PR_SENDER_EMAIL_ADDRESS will give you the Exchange distinguished name if
sent within an Exchange organization, which is what you are seeing.
PR_SMTP_ADDRESS (0x39FE001E) has that information, but it's only available
for Recipient objects. So you are going to have to get the sender name, look
up that name in the Exchange GAL and then use
Outlook.NameSpace.CreateRecipient(name) to create a Recipient object, then
get that object in whatever other API or object model you are using and read
the PR_SMTP_ADDRESS field from that Recipient object. An alternative is to
create a dummy email, add that name to the Recipients collection of the
email, resolve the Recipient and then read the PR_SMTP_ADDRESS field.

Signature
Ken Slovak
[MVP - Outlook]
http://www.slovaktech.com
Author: Absolute Beginner's Guide to Microsoft Office Outlook 2003
Reminder Manager, Extended Reminders, Attachment Options
http://www.slovaktech.com/products.htm
> Hi,
> Our Project is a .Net windows application developed in C#. We have a
> requirement in our project where we get the sender's email address from
teh
> email message using the following code.

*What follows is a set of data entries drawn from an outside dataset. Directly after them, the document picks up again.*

-- ==== Sys2Proof/Laws/GoodSvc.lean ====
section
/-! SUPPORT. Every operation of Machine/Svc.lean keeps a sound state sound. -/

namespace Sys2Proof.Machine

open Sys2Proof

theorem good_sv_le {q : List Instr} {s : State} {f : SvcState → SvcState} (h : Good q s)
    (hf : ∀ n, n.events.length ≤ 16 → (f n).events.length ≤ 16) : Good q (sv f s) :=
  ⟨h.pending, h.inv.regs, h.inv.hbm, h.inv.otp, hf _ h.inv.events, h.inv.held⟩

theorem good_sv {q : List Instr} {s : State} {f : SvcState → SvcState} (h : Good q s) (hf : ∀ n, (f n).events = n.events) :
    Good q (sv f s) := good_sv_le h fun n hn => by rw [hf]; exact hn

theorem good_macReply {q : List Instr} {s : State} {key : List Byte} {type : Nat} {status : Nat} {session : Nat} {seq : Nat} {payload : List Byte} (hG : Good q s) :
    Good q (macReply key type status session seq payload s) := by
  unfold macReply
  repeat' (first | with_reducible assumption | with_reducible refine good_answer ?_ | with_reducible refine good_if ?_ (fun _ => ?_) | dsimp only | split)

theorem good_plainReply {q : List Instr} {s : State} {type : Nat} {status : Nat} {session : Nat} {seq : Nat} {payload : List Byte} (hG : Good q s) :
    Good q (plainReply type status session seq payload s) := by
  unfold plainReply
  repeat' (first | with_reducible assumption | with_reducible refine good_answer ?_ | with_reducible refine good_if ?_ (fun _ => ?_) | dsimp only | split)

theorem good_closeSession {q : List Instr} {s : State} (hG : Good q s) :
    Good q (closeSession s) := by
  unfold closeSession
  repeat' (first | with_reducible assumption | with_reducible refine good_sv_le ?_ (fun _ _ => Nat.zero_le _) | with_reducible refine good_endUpload ?_ | with_reducible refine good_sv ?_ (fun _ => rfl) | with_reducible refine good_reholder ?_ | with_reducible refine good_upd_ ?_ | with_reducible refine good_if ?_ (fun _ => ?_) | dsimp only | split)

theorem good_sessionDue {q : List Instr} {s : State} (hG : Good q s) :
    Good q (sessionDue s) := by
  unfold sessionDue
  repeat' (first | with_reducible assumption | with_reducible refine good_closeSession ?_ | with_reducible refine good_if ?_ (fun _ => ?_) | dsimp only | split)

theorem good_hello {q : List Instr} {s : State} {x : SvcHdr} {nc : List Byte} (hG : Good q s) :
    Good q (hello x nc s) := by
  unfold hello
  repeat' (first | with_reducible assumption | with_reducible refine good_sessionDue ?_ | with_reducible refine good_answer ?_ | with_reducible refine good_sv ?_ (fun _ => rfl) | with_reducible refine good_plainReply ?_ | with_reducible refine good_freeNat ?_ | with_reducible refine good_if ?_ (fun _ => ?_) | dsimp only | split)

theorem good_execHello {q : List Instr} {s : State} {x : SvcHdr} {nc : List Byte} (hG : Good q s) :
    ∃ w, execHello x nc s = .next w ∧ Good q w := by
  refine ⟨_, rfl, ?_⟩
  repeat' (first | with_reducible assumption | with_reducible refine good_powered ?_ (fun _ _ => ?_) | with_reducible refine good_hello ?_ | with_reducible refine good_if ?_ (fun _ => ?_) | dsimp only | split)

theorem good_denyOpen {q : List Instr} {s : State} {type : Nat} {x : SvcHdr} (hG : Good q s) :
    Good q (denyOpen type x s) := by
  unfold denyOpen
  repeat' (first | with_reducible assumption | with_reducible refine good_plainReply ?_ | with_reducible refine good_satAdd ?_ | with_reducible refine good_sv ?_ (fun _ => rfl) | with_reducible refine good_if ?_ (fun _ => ?_) | dsimp only | split)

theorem good_execAuthKey {q : List Instr} {s : State} {x : SvcHdr} {key : List Byte} (hG : Good q s) :
    ∃ w, execAuthKey x key s = .next w ∧ Good q w := by
  refine ⟨_, rfl, ?_⟩
  repeat' (first | with_reducible assumption | with_reducible refine good_powered ?_ (fun _ _ => ?_) | with_reducible refine good_plainReply ?_ | with_reducible refine good_sv ?_ (fun _ => rfl) | with_reducible refine good_denyOpen ?_ | with_reducible refine good_if ?_ (fun _ => ?_) | dsimp only | split)

theorem good_authFailed {q : List Instr} {s : State} {x : SvcHdr} (hG : Good q s) :
    Good q (authFailed x s) := by
  unfold authFailed
  repeat' (first | with_reducible assumption | with_reducible refine good_denyOpen ?_ | with_reducible refine good_sv ?_ (fun _ => rfl) | with_reducible refine good_if ?_ (fun _ => ?_) | dsimp only | split)

theorem good_openSession {q : List Instr} {s : State} {x : SvcHdr} {h : HalfOpen} {n : Nat} {secret : List Byte} (hG : Good q s) :
    Good q (openSession x h n secret s) := by
  unfold openSession
  repeat' (first | with_reducible assumption | with_reducible refine good_sv_le ?_ (fun _ _ => Nat.zero_le _) | with_reducible refine good_sv ?_ (fun _ => rfl) | with_reducible refine good_upd_ ?_ | with_reducible refine good_macReply ?_ | with_reducible refine good_reholder ?_ | with_reducible refine good_satAdd ?_ | with_reducible refine good_if ?_ (fun _ => ?_) | dsimp only | split)

theorem good_execAuth {q : List Instr} {s : State} {x : SvcHdr} {cipher : List Byte} {sig : List Byte} (hG : Good q s) :
    ∃ w, execAuth x cipher sig s = .next w ∧ Good q w := by
  refine ⟨_, rfl, ?_⟩
  repeat' (first | with_reducible assumption | with_reducible refine good_powered ?_ (fun _ _ => ?_) | with_reducible refine good_plainReply ?_ | with_reducible refine good_authFailed ?_ | with_reducible refine good_openSession ?_ | with_reducible refine good_if ?_ (fun _ => ?_) | dsimp only | split)

theorem good_execSvcHalfOpenLapse {q : List Instr} {s : State} (hG : Good q s) :
    ∃ w, execSvcHalfOpenLapse s = .next w ∧ Good q w := by
  refine ⟨_, rfl, ?_⟩
  repeat' (first | with_reducible assumption | with_reducible refine good_powered ?_ (fun _ _ => ?_) | with_reducible refine good_sv ?_ (fun _ => rfl) | with_reducible refine good_if ?_ (fun _ => ?_) | dsimp only | split)

theorem good_execSvcSessionTimeout {q : List Instr} {s : State} (hG : Good q s) :
    ∃ w, execSvcSessionTimeout s = .next w ∧ Good q w := by
  refine ⟨_, rfl, ?_⟩
  repeat' (first | with_reducible assumption | with_reducible refine good_powered ?_ (fun _ _ => ?_) | with_reducible refine good_sessionDue ?_ | with_reducible refine good_if ?_ (fun _ => ?_) | dsimp only | split)

theorem good_cacheReply {q : List Instr} {s : State} {seq : Nat} {type : Nat} {status : Nat} {payload : List Byte} (hG : Good q s) :
    Good q (cacheReply seq type status payload s) := by
  unfold cacheReply
  repeat' (first | with_reducible assumption | with_reducible refine good_sv ?_ (fun _ => rfl) | with_reducible refine good_if ?_ (fun _ => ?_) | dsimp only | split)

theorem good_badMac {q : List Instr} {s : State} (hG : Good q s) :
    Good q (badMac s) := by
  unfold badMac
  repeat' (first | with_reducible assumption | with_reducible refine good_answer ?_ | with_reducible refine good_satAdd ?_ | with_reducible refine good_if ?_ (fun _ => ?_) | dsimp only | split)

theorem good_sessionMsg {q : List Instr} {s : State} {type : Nat} {close : Bool} {x : SvcMsg} {f : List Byte → State → SvcResult} (hG : Good q s) (hf : ∀ x0 x1, Good q x1 → Good q (f x0 x1).2.2) :
    Good q (sessionMsg type close x f s) := by
  unfold sessionMsg
  repeat' (first | with_reducible assumption | with_reducible refine good_sessionDue ?_ | with_reducible refine good_badMac ?_ | with_reducible refine good_sv ?_ (fun _ => rfl) | with_reducible refine good_macReply ?_ | with_reducible refine good_answer ?_ | with_reducible refine good_closeSession ?_ | with_reducible refine good_cacheReply ?_ | with_reducible refine hf _ _ ?_ | with_reducible refine good_if ?_ (fun _ => ?_) | dsimp only | split)

theorem good_emptyRequest {q : List Instr} {s : State} {p : List Byte} (hG : Good q s) :
    Good q (emptyRequest p s).2.2 := by
  unfold emptyRequest
  repeat' (first | with_reducible assumption | with_reducible refine good_if ?_ (fun _ => ?_) | with_reducible refine good_if_snd ?_ (fun _ => ?_) | with_reducible refine good_if_res ?_ (fun _ => ?_) | dsimp only | split)

theorem good_execClose {q : List Instr} {s : State} {x : SvcMsg} (hG : Good q s) :
    ∃ w, execClose x s = .next w ∧ Good q w := by
  refine ⟨_, rfl, ?_⟩
  repeat' (first | with_reducible assumption | with_reducible refine good_powered ?_ (fun _ _ => ?_) | with_reducible refine good_sessionMsg ?_ (fun _ _ _ => ?_) | with_reducible refine good_emptyRequest ?_ | with_reducible refine good_if ?_ (fun _ => ?_) | dsimp only | split)

theorem good_execNop {q : List Instr} {s : State} {x : SvcMsg} (hG : Good q s) :
    ∃ w, execNop x s = .next w ∧ Good q w := by
  refine ⟨_, rfl, ?_⟩
  repeat' (first | with_reducible assumption | with_reducible refine good_powered ?_ (fun _ _ => ?_) | with_reducible refine good_sessionMsg ?_ (fun _ _ _ => ?_) | with_reducible refine good_emptyRequest ?_ | with_reducible refine good_if ?_ (fun _ => ?_) | dsimp only | split)

theorem good_readMany {q : List Instr} {y3 : State} {off : Nat} {width : Nat} {y2 : Nat} (hG : Good q y3) :
    Good q (readMany off width y2 y3).2 := by
  induction y2 generalizing y3 off with
  | zero =>
    unfold readMany
    exact hG
  | succ n ih =>
    unfold readMany
    repeat' (first | with_reducible assumption | with_reducible refine ih ?_ | with_reducible refine good_busRead ?_ | with_reducible refine good_if ?_ (fun _ => ?_) | with_reducible refine good_if_snd ?_ (fun _ => ?_) | dsimp only | split)

theorem good_regReadRequest {q : List Instr} {s : State} {p : List Byte} (hG : Good q s) :
    Good q (regReadRequest p s).2.2 := by
  unfold regReadRequest
  repeat' (first | with_reducible assumption | with_reducible refine good_readMany ?_ | with_reducible refine good_if ?_ (fun _ => ?_) | with_reducible refine good_if_snd ?_ (fun _ => ?_) | with_reducible refine good_if_res ?_ (fun _ => ?_) | dsimp only | split)

theorem good_execRegRead {q : List Instr} {s : State} {x : SvcMsg} (hG : Good q s) :
    ∃ w, execRegRead x s = .next w ∧ Good q w := by
  refine ⟨_, rfl, ?_⟩
  repeat' (first | with_reducible assumption | with_reducible refine good_powered ?_ (fun _ _ => ?_) | with_reducible refine good_sessionMsg ?_ (fun _ _ _ => ?_) | with_reducible refine good_regReadRequest ?_ | with_reducible refine good_if ?_ (fun _ => ?_) | dsimp only | split)

theorem good_regWriteRequest {q : List Instr} {s : State} {p : List Byte} (hG : Good q s) :
    Good q (regWriteRequest p s).2.2 := by
  unfold regWriteRequest
  repeat' (first | with_reducible assumption | with_reducible refine good_busWrite ?_ | with_reducible refine good_if ?_ (fun _ => ?_) | with_reducible refine good_if_snd ?_ (fun _ => ?_) | with_reducible refine good_if_res ?_ (fun _ => ?_) | dsimp only | split)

> (string)olMailItem.get_Fields((int) 0x0C1F001E)
[quoted text clipped - 3 lines]
>
> Please let us not how we can get the smtp address in .Net
Suresh Kalimuthu - 07 Apr 2005 18:06 GMT
Hi Ken,
I implemented as you said using the name to resolve to get the recipient
object. Unfortunately the name exists twice and "Check Names" dialog pop up
comes. So now used has to choose the correct recipient.
So what i tried was,
used the Exchange distinguished name to filter the Active Directory for
proxyaddresses property. I got the exact alais for all possible
proxyaddresses (taken from outlook properties for the recipient). But I am
assuming PR_SENDER_EMAIL_ADDRESS(0x39FE001E) will always return
/O=ABCD/OU=ITLSHL/CN=RECIPIENTS/CN=abcd
and i am appending X500: to it and filtering the AD.
I want to know whether my assumption is correct.